As a religion, Buddhism is neither monotheistic nor polytheistic. There is no personal god or monotheistic creator God in Buddhism, as there is in Christianity, Judaism or Islam. Buddhism is a spiritual path based on the teachings of the Buddha, an ordinary man who attained “nirvana,” enlightenment or awakening, around the sixth century B.C. In Buddhism, each individual is responsible for his or her own spiritual awakening, which is achieved through meditation, moral and ethical living, and attainment of wisdom. Buddhism is not based on, or concerned with the human-divine relationship, therefore it is misleading to call it atheistic, monotheistic or polytheistic .
Core Teachings of Buddhism
One of the core foundations of Buddhism is the realization that suffering is an essential part of life due to human craving and desires. Impermanence, moreover, is the nature of life itself, and because all things in existence are impermanent, human beings face suffering sooner or later in life. The Buddha taught that there is a way out of suffering and rebirth. These Buddhist teachings are known collectively as the Four Noble Truths. The Buddhist path toward awakening is summarized in the teachings of the Noble Eightfold Path. Because there is no ultimate deity or dependence on faith in anything unseen, Buddhism is considered by many to be more of a spiritual philosophy than a religion.

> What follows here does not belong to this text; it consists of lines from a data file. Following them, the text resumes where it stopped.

/-- A frame loaded into `SR` and sent (R127, R130). -/
theorem load_xfer_any {s : State} (h : Able s) (b : Byte) {n : Nat} (hn : n = 1 ∨ n = 8) :
    ∃ t, perform (.loadSr b :: .sdaFromSr :: xferLines n) s = .next t ∧ t.fg = s.fg ∧ t.sclOut = .low ∧
      t.sdaOut = .fromSr := by
  obtain ⟨u, ru, au, -⟩ := h.line (l := .loadSr b) (t := { s with sr := b }) rfl
  obtain ⟨t, rt, -, scl, sda⟩ := drive_xfer_any au (l := .sdaFromSr) rfl hn
  have r : ∀ ks, run none ((.loadSr b :: .sdaFromSr :: xferLines n) ++ ks) s = run none ks t := fun ks =>
    (ru _).trans (rt ks)
  exact ⟨t, perform_eq_next r, fg_of_run_append r, scl, sda⟩

/-- A byte received and returned (R128). -/
theorem byteIn_any {s : State} (h : Able s) :
    ∃ t, exec .i2cByteIn s = .next t ∧ t.fg = s.fg ∧ t.sclOut = .low ∧ t.sdaOut = .released ∧ t.ret = .byte t.sr := by
  obtain ⟨u, ru, au, scl, sda⟩ := drive_xfer_any h (l := .sdaRelease) rfl (.inr rfl)
  obtain ⟨t, rt, -, ct, nt⟩ := au.line (l := .returnSr) (t := { u with ret := .byte u.sr }) rfl
  have r : ∀ ks, run none ((byteInLines ++ [.returnSr]) ++ ks) s = run none ks t := fun ks => by
    rw [byteInLines, List.append_assoc, List.cons_append, ru, List.singleton_append, rt]
  exact ⟨t, perform_eq_next r, fg_of_run_append r, ct.sclOut.trans scl, ct.sdaOut.trans sda, by rw [ct.ret, ct.sr nt]⟩

/-- The acknowledge slot latches the last sample (R129). -/
theorem ackCheck_any {s : State} (h : Able s) :
    ∃ t, exec .i2cAckCheck s = .next t ∧ t.fg = s.fg ∧ t.sclOut = .low ∧ t.sdaOut = .released ∧
      t.i2cAckbit = t.sr.getLsbD 0 := by
  obtain ⟨u, ru, au, scl, sda⟩ := drive_xfer_any h (l := .sdaRelease) rfl (.inl rfl)
  obtain ⟨t, rt, -, ct, nt⟩ := au.line (l := .ackLatch) (t := { u with i2cAckbit := u.sr.getLsbD 0 }) rfl
  have r : ∀ ks, run none (ackCheckLines ++ ks) s = run none ks t := fun ks => by
    rw [ackCheckLines, List.append_assoc, List.cons_append, ru, List.singleton_append, rt]
  exact ⟨t, perform_eq_next r, fg_of_run_append r, ct.sclOut.trans scl, ct.sdaOut.trans sda,
    by rw [ct.i2cAckbit, ct.sr nt]⟩

/-- Settles O30: every line of the micro-operations goes on, and the last drive of each bus line stays. -/
theorem primitivesReturnWithoutStretching : Obligations.PrimitivesReturnWithoutStretching := by
  intro s hu hn
  refine ⟨?_, ?_, ?_, fun hc => ?_⟩
  · obtain ⟨t, r, -, -, -, scl, sda, -⟩ := start_any hu hn
    exact ⟨t, perform_eq_next r, fg_of_run_append r, scl, sda⟩
  · obtain ⟨t, r, -, -, -, scl, sda, -⟩ := stop_any hu hn
    exact ⟨t, perform_eq_next r, fg_of_run_append r, scl, sda⟩
  · obtain ⟨t, r, -, -, -, scl, sda, -⟩ := bitClock_any hu hn
    exact ⟨t, perform_eq_next r, fg_of_run_append r, scl, sda⟩
  · have able : Able s := ⟨hu, hn, hc⟩
    exact ⟨fun b => load_xfer_any able b (.inr rfl), byteIn_any able, ackCheck_any able,
      fun k => load_xfer_any able (masterAckFrame k) (.inl rfl)⟩

end Sys2Proof.Machine

/-! A transfer in which `PEER` moves `SDA` only while `SCL` is low, whatever else it and the timer do: the bits that
cross the bus are the samples (R121, R124). -/

namespace Sys2Proof.Machine

/-! ### Instants -/

/-- `PEER` lets `SDA` be at the instant `i` from now. -/
def LeavesSda (i : Nat) (s : State) : Prop := ∀ low, EnvMove.peerSda low ∉ s.env.getD i []

theorem LeavesSda.congr {i : Nat} {s t : State} (h : LeavesSda i s) (he : t.env = s.env) : LeavesSda i t := by
  unfold LeavesSda; rw [he]; exact h

/-- An instant gone by brings the later ones nearer, and what it lists for later is no move of `PEER`. -/
theorem LeavesSda.slot {i : Nat} {s : State} (h : LeavesSda (i + 1) s) : LeavesSda i (slot s) := by
  intro low
  obtain ⟨e, he, listed, -⟩ := slot_env s
  rw [he]
  by_cases hi : i < s.env.tail.length
  · have next : s.env.tail.getD i [] = s.env.getD (i + 1) [] := by cases s.env <;> rfl
    rw [List.getD_append _ _ _ _ hi, next]
    exact h low
  · rw [List.getD_append_right _ _ _ _ (not_lt.mp hi), List.getD_eq_getElem?_getD]
    cases hk : e[i - s.env.tail.length]? with
    | none => simp
    | some ms => obtain rfl | rfl := listed ms (List.mem_of_getElem? hk) <;> simp

/-- A property that the moves listed for an instant keep is kept by the instant. -/
theorem slot_preserves_listed (P : State → Prop) {s : State} (he : ∀ t e, P t → P { t with env := e })
    (hm : ∀ m ∈ s.env.headD [], ∀ t, P t → P (envMove t m)) (h : P s) : P (slot s) := by
  unfold Machine.slot
  split
  · exact h
  · next ms rest heq =>
    rw [heq, List.headD_cons] at hm
    exact List.foldlRecOn ms envMove (he s rest h) fun t ht m hmem => hm m hmem t ht

theorem tickRun_preserves (P : State → Prop) (hp : ∀ s, P s → P (tickSeen s)) (n : Nat) {s : State} (h : P s) :
    P (tickRun n s) := by
  induction n generalizing s with
  | zero => exact h
  | succ n ih => exact ih (hp s h)

/-! ### `SCL` is low -/

/-- `SCL` is driven low and the bus trace is `tr`. -/
def LowBus (tr : List BusEvent) (s : State) : Prop := s.sclOut = .low ∧ s.busTrace = tr

/-- While `SCL` is driven low nobody's move is a bus event. -/
theorem LowBus.observe {tr : List BusEvent} {s t : State} (hs : s.sclOut = .low) (h : LowBus tr t) :
    LowBus tr (observe s t) := by
  rw [observe_low (scl_low hs) (scl_low h.1)]; exact h

theorem LowBus.tick {tr : List BusEvent} {s : State} (h : LowBus tr s) : LowBus tr (tickSeen s) :=
  LowBus.observe h.1 ⟨by simpa using h.1, by simpa using h.2⟩

theorem LowBus.move {tr : List BusEvent} {s : State} (h : LowBus tr s) (m : EnvMove) : LowBus tr (envMove s m) := by
  cases m with
  | peerSda low => exact LowBus.observe h.1 h
  | peerScl low => exact LowBus.observe h.1 h
  | tick => exact h.tick
  | freeRun => exact tickRun_preserves (LowBus tr) (fun _ => LowBus.tick) _ (s := listAgain s) h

Who are the Figures in Buddhist Art and Temples?
While there are holy figures in the Buddhist pantheon -- common ones include Green Tara, White Tara, Kuan Yin, Manjushri, and Avalokitsvara depending on the specific country and school of Buddhism -- these are not deities, but actually different manifestations of the wisdom essence of highly awakened beings on the path, called bodhisattvas. Because Buddhism has been adapted to the needs of the common person in the different countries in which it flourishes, it has become a common practice of many practitioners to call upon these enlightened beings for protection or blessing. Many Buddhists bow to statues of the Buddha, but this is an act of gratitude and homage more than worship. These idols and images are also used by more advanced meditation practitioners, particularly in Tibetan Buddhism, to aid in their meditation practices. The practice of prayer, or worship of deities or the Buddha himself, is not supported by the essential Buddhist religious texts or doctrines.
Importance of Direct Realization
The Buddha taught the importance of each person directly experiencing the value of his teachings. Faith or belief has little place in Buddhism. One must test all ideas and knowledge for oneself to know if it is true. Each human being is born with potential “Buddha consciousness,” which can be used to become enlightened and to help end suffering for all beings. The core teachings of Buddhism are about developing compassion, loving-kindness, and liberation from states of consciousness that make human beings feel smaller and more limited than they really are. The only way to develop Buddha consciousness, which is true freedom, is through meditation and direct inquiry into the nature of consciousness itself.
The Buddha as a Teacher
The Buddha, Siddhartha Gautama, was born into a royal family in what is now Nepal more than 2500 years ago. As a young man he lived a sheltered life of privilege and luxury until the day he left the royal enclosure and encountered the realities of sickness, old age and death among the common people. He was deeply affected by the realization that suffering was inherent in life, and he determined to find a way to end suffering and attain Truth (Dhamma). After many trials and years of solitary meditation, he attained enlightenment (nirvana) seated beneath the Bodhi tree. The name Buddha means “Awakened One.”
Sects of Buddhism
The two main sects of Buddhism are Theravada and Mahayana. Theravada Buddhism is most common in Sri Lanka Cambodia, Thailand and Burma (Myanmar). Mahayana is most common in Tibet, China, Taiwan, Japan, and Korea.